Work task => From the entries below, return exactly the lines beginning at the one that contains "theorem ret : Statement .ret := rfl" and ending at the one that contains "theorem andReg (x", both of them included, and only those lines.

::::

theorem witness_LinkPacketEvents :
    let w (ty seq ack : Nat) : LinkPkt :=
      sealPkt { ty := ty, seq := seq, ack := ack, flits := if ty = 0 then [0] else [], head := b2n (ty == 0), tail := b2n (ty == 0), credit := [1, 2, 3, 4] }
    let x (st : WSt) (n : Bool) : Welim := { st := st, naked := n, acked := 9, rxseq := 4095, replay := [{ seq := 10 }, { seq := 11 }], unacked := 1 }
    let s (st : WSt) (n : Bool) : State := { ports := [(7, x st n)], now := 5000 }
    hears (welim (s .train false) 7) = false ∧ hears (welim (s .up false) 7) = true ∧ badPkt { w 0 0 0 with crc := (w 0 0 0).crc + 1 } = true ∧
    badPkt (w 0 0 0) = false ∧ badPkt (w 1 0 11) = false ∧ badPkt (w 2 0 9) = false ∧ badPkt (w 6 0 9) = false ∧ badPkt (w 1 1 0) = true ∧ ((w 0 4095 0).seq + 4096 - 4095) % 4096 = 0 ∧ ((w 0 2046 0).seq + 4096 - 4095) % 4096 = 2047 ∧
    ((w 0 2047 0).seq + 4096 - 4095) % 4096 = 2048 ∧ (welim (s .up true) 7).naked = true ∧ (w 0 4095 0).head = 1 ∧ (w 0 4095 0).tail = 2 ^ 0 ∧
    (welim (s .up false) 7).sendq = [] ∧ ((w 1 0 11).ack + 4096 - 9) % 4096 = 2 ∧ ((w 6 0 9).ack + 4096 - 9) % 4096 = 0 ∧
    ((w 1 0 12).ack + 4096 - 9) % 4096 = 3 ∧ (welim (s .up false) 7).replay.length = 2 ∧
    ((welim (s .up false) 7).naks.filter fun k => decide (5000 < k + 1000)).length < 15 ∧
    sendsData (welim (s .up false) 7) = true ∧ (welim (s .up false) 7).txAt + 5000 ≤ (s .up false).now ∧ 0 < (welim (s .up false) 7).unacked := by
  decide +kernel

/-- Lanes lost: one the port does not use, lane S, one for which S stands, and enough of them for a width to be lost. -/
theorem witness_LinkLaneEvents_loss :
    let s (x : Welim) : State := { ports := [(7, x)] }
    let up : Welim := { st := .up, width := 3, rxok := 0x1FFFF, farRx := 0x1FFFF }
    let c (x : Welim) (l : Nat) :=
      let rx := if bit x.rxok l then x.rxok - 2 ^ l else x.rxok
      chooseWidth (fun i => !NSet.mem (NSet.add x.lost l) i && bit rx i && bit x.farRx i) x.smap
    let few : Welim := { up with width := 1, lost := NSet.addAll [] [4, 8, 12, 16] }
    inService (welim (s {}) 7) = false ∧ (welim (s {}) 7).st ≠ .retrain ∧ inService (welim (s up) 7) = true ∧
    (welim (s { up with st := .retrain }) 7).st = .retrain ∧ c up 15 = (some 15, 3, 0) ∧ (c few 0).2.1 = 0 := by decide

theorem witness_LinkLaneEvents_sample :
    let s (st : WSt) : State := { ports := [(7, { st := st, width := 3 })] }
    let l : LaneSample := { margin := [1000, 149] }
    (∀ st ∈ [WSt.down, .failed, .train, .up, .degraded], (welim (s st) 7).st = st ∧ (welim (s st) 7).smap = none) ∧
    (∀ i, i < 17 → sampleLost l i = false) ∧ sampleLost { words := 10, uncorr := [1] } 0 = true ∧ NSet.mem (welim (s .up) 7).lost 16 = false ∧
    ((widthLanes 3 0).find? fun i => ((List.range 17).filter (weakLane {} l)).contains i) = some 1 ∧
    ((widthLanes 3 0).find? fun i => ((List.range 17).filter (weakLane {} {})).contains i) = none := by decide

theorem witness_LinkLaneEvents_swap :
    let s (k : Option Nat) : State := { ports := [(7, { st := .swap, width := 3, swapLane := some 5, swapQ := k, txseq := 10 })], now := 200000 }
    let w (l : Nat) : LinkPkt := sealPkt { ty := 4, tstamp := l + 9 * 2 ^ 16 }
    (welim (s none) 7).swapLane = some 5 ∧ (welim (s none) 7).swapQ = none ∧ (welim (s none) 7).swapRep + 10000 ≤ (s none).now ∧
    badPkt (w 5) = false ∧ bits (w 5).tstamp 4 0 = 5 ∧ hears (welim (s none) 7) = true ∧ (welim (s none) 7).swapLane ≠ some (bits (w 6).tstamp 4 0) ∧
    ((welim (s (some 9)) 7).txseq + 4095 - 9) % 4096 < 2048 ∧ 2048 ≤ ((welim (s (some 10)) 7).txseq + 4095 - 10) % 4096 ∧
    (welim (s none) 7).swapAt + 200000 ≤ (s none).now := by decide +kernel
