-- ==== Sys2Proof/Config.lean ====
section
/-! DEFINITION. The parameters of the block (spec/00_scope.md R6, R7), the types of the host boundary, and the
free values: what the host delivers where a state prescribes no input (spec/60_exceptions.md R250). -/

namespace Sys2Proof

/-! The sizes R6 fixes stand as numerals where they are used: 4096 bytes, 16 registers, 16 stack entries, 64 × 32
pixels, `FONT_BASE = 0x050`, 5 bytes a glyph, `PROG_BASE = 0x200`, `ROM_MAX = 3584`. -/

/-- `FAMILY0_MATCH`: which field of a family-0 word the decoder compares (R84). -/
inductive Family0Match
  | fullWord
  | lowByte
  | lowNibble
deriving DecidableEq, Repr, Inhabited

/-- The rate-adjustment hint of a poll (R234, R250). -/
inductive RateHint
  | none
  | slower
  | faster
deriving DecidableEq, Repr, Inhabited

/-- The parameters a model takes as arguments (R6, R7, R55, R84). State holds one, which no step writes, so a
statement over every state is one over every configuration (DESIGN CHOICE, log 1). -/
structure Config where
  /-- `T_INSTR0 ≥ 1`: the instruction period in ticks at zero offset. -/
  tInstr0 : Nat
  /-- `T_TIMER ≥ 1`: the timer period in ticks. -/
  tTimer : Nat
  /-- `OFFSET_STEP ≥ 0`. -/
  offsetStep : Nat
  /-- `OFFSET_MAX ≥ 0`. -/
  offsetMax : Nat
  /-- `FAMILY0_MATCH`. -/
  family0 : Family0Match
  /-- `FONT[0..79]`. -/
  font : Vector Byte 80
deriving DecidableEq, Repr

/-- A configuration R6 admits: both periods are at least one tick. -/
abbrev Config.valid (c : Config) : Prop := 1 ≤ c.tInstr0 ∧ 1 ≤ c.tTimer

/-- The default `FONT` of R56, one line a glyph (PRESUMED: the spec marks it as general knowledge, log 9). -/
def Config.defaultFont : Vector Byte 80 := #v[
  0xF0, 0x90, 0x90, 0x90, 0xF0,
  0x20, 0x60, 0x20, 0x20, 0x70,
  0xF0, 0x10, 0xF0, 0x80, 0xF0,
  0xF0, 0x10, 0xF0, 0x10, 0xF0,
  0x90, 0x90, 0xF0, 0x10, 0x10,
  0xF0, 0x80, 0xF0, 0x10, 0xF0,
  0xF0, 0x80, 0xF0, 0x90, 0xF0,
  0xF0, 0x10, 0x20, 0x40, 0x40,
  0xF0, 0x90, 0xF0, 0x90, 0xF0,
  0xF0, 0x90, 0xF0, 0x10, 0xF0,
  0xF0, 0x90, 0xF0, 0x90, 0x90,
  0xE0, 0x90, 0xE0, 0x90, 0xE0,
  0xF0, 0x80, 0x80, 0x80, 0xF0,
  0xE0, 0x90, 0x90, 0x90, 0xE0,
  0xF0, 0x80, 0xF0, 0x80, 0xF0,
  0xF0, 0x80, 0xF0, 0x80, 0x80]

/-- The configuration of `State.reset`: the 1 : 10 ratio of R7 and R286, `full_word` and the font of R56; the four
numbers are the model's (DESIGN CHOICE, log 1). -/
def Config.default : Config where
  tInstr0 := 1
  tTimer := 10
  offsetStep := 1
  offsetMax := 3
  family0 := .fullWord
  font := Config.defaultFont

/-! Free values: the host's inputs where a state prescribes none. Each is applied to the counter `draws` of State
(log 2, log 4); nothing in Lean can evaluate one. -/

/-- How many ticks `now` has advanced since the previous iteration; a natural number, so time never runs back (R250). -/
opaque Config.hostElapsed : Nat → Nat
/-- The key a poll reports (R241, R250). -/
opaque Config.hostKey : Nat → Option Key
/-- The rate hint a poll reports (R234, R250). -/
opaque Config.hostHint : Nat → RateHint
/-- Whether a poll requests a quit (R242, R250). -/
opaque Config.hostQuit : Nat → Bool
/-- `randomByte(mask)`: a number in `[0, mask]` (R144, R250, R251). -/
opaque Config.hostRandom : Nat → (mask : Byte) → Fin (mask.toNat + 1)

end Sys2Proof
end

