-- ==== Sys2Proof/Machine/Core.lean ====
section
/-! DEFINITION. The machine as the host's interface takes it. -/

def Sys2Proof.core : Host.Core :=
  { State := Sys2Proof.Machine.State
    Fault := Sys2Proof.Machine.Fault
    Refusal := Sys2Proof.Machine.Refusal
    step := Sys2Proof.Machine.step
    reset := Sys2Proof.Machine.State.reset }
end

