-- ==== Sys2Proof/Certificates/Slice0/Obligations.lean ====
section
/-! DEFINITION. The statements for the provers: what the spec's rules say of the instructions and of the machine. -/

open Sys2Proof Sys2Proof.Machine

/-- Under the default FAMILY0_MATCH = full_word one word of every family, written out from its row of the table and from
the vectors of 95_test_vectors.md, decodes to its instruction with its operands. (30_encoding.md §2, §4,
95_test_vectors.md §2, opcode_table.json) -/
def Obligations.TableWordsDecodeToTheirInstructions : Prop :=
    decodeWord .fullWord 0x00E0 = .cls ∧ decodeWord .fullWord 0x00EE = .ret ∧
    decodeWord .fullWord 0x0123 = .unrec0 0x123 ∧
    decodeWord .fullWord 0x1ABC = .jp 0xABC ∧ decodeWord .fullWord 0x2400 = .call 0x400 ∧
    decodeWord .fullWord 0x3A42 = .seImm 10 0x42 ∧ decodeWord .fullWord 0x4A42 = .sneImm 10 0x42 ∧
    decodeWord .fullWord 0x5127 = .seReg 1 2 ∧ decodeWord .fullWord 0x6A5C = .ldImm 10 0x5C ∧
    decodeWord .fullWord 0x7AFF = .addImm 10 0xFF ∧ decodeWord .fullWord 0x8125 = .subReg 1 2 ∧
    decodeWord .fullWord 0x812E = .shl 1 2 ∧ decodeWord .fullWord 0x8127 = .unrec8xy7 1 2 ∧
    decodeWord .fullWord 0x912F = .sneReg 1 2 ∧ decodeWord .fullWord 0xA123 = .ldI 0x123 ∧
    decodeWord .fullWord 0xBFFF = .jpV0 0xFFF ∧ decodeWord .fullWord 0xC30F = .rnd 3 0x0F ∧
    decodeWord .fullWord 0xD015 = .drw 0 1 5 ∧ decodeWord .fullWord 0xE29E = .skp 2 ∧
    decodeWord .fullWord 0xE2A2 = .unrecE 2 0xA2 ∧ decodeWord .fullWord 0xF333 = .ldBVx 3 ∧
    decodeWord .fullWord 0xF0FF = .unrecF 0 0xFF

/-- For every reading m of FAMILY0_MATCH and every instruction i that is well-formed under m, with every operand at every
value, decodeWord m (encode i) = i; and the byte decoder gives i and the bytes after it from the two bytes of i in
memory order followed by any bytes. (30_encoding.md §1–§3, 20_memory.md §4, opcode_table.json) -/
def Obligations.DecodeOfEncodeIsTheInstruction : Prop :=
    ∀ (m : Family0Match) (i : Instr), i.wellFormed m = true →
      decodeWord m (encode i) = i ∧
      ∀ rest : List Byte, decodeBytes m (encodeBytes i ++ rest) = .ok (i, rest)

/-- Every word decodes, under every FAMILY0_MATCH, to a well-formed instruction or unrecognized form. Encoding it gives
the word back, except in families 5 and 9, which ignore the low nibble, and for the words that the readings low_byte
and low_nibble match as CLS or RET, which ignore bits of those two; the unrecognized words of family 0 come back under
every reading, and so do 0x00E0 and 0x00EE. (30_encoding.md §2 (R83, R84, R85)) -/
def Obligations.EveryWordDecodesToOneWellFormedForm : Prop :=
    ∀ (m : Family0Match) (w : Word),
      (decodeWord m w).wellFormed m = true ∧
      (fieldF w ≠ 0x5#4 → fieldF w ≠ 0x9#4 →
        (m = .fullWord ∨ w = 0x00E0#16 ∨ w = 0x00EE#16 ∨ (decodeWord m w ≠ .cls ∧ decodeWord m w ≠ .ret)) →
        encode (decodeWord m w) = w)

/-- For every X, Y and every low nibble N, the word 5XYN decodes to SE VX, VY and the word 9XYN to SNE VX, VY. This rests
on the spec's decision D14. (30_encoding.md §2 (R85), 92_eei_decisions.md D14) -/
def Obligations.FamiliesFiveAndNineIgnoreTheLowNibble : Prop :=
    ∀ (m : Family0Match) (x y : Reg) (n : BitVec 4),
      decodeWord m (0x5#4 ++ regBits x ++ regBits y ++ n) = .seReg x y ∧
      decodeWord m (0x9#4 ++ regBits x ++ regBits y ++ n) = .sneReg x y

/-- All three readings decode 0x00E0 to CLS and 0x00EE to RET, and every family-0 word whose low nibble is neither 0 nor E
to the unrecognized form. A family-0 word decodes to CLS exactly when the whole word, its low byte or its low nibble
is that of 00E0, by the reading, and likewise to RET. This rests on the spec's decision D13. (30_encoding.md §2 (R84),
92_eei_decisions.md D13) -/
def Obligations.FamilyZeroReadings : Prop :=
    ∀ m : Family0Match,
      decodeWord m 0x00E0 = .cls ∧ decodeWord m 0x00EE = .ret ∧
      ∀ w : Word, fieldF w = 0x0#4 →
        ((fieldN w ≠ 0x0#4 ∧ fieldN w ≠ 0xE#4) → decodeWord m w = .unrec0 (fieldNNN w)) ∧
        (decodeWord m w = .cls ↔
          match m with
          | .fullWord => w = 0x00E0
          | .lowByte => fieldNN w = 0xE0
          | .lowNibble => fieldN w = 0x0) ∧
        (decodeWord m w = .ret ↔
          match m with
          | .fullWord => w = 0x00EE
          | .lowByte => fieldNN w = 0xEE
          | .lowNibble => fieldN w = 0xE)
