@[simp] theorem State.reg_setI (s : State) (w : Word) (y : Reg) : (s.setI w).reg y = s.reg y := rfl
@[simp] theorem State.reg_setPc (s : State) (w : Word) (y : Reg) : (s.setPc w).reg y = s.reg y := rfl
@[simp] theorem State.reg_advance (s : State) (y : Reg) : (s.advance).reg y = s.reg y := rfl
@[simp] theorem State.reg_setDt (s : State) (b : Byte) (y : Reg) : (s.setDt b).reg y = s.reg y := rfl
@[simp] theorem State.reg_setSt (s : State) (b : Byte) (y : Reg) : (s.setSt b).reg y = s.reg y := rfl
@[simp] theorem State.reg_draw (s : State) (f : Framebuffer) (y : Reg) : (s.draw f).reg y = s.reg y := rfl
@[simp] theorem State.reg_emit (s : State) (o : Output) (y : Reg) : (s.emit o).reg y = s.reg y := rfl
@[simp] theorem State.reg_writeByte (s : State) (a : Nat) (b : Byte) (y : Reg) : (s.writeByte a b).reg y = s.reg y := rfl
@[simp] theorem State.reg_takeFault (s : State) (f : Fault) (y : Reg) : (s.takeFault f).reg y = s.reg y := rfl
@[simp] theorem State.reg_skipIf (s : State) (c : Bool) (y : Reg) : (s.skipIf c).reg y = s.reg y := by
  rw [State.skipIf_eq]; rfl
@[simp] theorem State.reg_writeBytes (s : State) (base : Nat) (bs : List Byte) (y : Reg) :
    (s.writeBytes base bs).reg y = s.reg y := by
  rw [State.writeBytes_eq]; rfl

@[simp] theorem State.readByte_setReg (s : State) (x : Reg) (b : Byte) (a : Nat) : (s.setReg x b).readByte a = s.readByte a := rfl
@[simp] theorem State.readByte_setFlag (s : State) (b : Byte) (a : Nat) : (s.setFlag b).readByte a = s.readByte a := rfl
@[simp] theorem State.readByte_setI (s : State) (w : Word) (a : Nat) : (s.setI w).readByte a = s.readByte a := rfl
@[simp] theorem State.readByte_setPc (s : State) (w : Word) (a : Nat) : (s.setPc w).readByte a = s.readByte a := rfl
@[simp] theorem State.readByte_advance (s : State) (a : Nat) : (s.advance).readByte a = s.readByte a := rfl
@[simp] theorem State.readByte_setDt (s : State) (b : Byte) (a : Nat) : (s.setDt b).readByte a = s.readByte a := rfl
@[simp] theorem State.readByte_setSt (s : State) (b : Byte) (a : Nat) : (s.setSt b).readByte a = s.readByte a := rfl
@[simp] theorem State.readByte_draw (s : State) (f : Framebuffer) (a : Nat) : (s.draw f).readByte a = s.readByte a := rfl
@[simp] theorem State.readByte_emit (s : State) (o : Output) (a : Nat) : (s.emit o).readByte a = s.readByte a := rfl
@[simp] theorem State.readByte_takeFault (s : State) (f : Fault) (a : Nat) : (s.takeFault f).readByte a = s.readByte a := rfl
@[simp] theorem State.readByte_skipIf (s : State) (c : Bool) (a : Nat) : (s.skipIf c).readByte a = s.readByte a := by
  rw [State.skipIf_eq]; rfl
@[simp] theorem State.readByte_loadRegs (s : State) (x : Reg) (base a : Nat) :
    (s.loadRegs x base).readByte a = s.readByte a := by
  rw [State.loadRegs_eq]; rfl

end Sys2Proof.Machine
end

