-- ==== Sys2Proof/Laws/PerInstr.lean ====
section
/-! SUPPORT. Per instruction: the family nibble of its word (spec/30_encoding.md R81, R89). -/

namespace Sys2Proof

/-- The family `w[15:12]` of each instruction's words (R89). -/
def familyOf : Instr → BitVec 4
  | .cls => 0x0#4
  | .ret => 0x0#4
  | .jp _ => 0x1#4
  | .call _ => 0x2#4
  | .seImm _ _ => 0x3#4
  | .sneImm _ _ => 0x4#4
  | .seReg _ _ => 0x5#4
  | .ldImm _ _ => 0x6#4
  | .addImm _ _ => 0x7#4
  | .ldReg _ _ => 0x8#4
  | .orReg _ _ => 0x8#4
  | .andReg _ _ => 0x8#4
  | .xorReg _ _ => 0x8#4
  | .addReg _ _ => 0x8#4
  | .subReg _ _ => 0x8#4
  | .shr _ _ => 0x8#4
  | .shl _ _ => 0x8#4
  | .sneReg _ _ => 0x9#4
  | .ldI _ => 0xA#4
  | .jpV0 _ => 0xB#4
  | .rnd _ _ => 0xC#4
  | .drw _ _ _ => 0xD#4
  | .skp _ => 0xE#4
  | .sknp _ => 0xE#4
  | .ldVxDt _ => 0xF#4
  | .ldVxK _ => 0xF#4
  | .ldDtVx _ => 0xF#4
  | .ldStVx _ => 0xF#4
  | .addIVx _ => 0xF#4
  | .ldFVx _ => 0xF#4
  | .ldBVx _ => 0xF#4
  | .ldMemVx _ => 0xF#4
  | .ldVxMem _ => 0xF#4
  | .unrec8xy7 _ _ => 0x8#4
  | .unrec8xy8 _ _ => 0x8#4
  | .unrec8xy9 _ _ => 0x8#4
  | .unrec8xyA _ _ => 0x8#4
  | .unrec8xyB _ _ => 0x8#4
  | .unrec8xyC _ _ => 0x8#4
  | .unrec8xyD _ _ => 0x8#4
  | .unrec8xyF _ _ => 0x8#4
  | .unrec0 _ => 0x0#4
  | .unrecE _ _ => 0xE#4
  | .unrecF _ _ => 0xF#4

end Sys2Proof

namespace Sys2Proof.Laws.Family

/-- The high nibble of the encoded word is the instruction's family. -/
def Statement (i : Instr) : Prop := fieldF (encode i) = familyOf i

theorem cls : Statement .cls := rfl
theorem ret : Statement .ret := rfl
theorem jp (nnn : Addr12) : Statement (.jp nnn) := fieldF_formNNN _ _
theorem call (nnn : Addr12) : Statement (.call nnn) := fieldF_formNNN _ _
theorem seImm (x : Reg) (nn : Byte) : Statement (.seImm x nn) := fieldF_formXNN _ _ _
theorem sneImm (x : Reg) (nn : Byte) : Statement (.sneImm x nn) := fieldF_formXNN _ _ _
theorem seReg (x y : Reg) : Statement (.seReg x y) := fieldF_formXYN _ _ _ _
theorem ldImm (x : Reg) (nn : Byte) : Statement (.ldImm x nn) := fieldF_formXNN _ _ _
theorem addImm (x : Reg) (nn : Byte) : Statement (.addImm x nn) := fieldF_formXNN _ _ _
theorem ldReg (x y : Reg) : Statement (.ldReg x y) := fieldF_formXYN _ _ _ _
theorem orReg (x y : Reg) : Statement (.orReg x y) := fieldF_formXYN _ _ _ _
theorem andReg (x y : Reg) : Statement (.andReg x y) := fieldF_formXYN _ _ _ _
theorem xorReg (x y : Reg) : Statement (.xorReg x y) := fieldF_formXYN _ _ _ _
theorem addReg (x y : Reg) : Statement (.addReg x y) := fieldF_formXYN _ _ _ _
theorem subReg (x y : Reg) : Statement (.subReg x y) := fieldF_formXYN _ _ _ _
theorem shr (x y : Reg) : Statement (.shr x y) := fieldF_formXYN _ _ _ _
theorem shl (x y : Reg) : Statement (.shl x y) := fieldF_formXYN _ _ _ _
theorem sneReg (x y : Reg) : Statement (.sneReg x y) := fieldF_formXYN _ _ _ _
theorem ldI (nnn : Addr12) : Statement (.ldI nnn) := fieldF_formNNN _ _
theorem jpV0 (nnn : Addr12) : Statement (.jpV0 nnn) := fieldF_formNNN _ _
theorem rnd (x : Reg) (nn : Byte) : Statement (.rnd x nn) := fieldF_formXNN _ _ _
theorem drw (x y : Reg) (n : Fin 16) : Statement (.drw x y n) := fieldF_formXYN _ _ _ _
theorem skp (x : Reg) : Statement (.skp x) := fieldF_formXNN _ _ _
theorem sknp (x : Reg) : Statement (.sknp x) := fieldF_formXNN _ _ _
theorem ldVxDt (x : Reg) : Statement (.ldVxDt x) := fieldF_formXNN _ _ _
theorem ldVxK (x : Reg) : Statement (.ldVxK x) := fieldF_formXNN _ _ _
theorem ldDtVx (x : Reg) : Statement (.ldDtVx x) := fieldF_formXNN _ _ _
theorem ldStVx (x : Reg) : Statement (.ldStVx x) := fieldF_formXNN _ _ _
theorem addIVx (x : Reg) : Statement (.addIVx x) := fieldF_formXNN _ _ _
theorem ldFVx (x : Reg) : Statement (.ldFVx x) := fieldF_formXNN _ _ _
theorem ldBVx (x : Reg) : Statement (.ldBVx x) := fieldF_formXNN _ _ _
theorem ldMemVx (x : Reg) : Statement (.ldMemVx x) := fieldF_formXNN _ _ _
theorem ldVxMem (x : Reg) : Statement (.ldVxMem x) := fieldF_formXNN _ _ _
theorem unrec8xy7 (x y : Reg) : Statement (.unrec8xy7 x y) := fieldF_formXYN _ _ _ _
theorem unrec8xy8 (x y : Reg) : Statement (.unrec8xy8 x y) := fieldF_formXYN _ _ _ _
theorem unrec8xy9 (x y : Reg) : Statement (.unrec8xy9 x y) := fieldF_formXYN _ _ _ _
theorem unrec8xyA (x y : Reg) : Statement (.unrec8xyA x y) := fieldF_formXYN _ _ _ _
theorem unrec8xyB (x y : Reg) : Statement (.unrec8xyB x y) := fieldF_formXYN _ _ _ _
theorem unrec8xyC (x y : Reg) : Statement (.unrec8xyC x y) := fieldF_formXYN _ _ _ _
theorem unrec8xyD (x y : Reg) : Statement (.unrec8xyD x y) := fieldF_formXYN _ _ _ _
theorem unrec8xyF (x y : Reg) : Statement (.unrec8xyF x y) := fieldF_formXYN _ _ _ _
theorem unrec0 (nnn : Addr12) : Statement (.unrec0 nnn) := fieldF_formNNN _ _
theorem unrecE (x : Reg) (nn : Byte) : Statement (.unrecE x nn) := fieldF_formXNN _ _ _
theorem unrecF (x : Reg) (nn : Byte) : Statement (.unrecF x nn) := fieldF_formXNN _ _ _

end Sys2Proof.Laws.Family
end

::::

Solution to this task =>
theorem ret : Statement .ret := rfl
theorem jp (nnn : Addr12) : Statement (.jp nnn) := fieldF_formNNN _ _
theorem call (nnn : Addr12) : Statement (.call nnn) := fieldF_formNNN _ _
theorem seImm (x : Reg) (nn : Byte) : Statement (.seImm x nn) := fieldF_formXNN _ _ _
theorem sneImm (x : Reg) (nn : Byte) : Statement (.sneImm x nn) := fieldF_formXNN _ _ _
theorem seReg (x y : Reg) : Statement (.seReg x y) := fieldF_formXYN _ _ _ _
theorem ldImm (x : Reg) (nn : Byte) : Statement (.ldImm x nn) := fieldF_formXNN _ _ _
theorem addImm (x : Reg) (nn : Byte) : Statement (.addImm x nn) := fieldF_formXNN _ _ _
theorem ldReg (x y : Reg) : Statement (.ldReg x y) := fieldF_formXYN _ _ _ _
theorem orReg (x y : Reg) : Statement (.orReg x y) := fieldF_formXYN _ _ _ _
theorem andReg (x y : Reg) : Statement (.andReg x y) := fieldF_formXYN _ _ _ _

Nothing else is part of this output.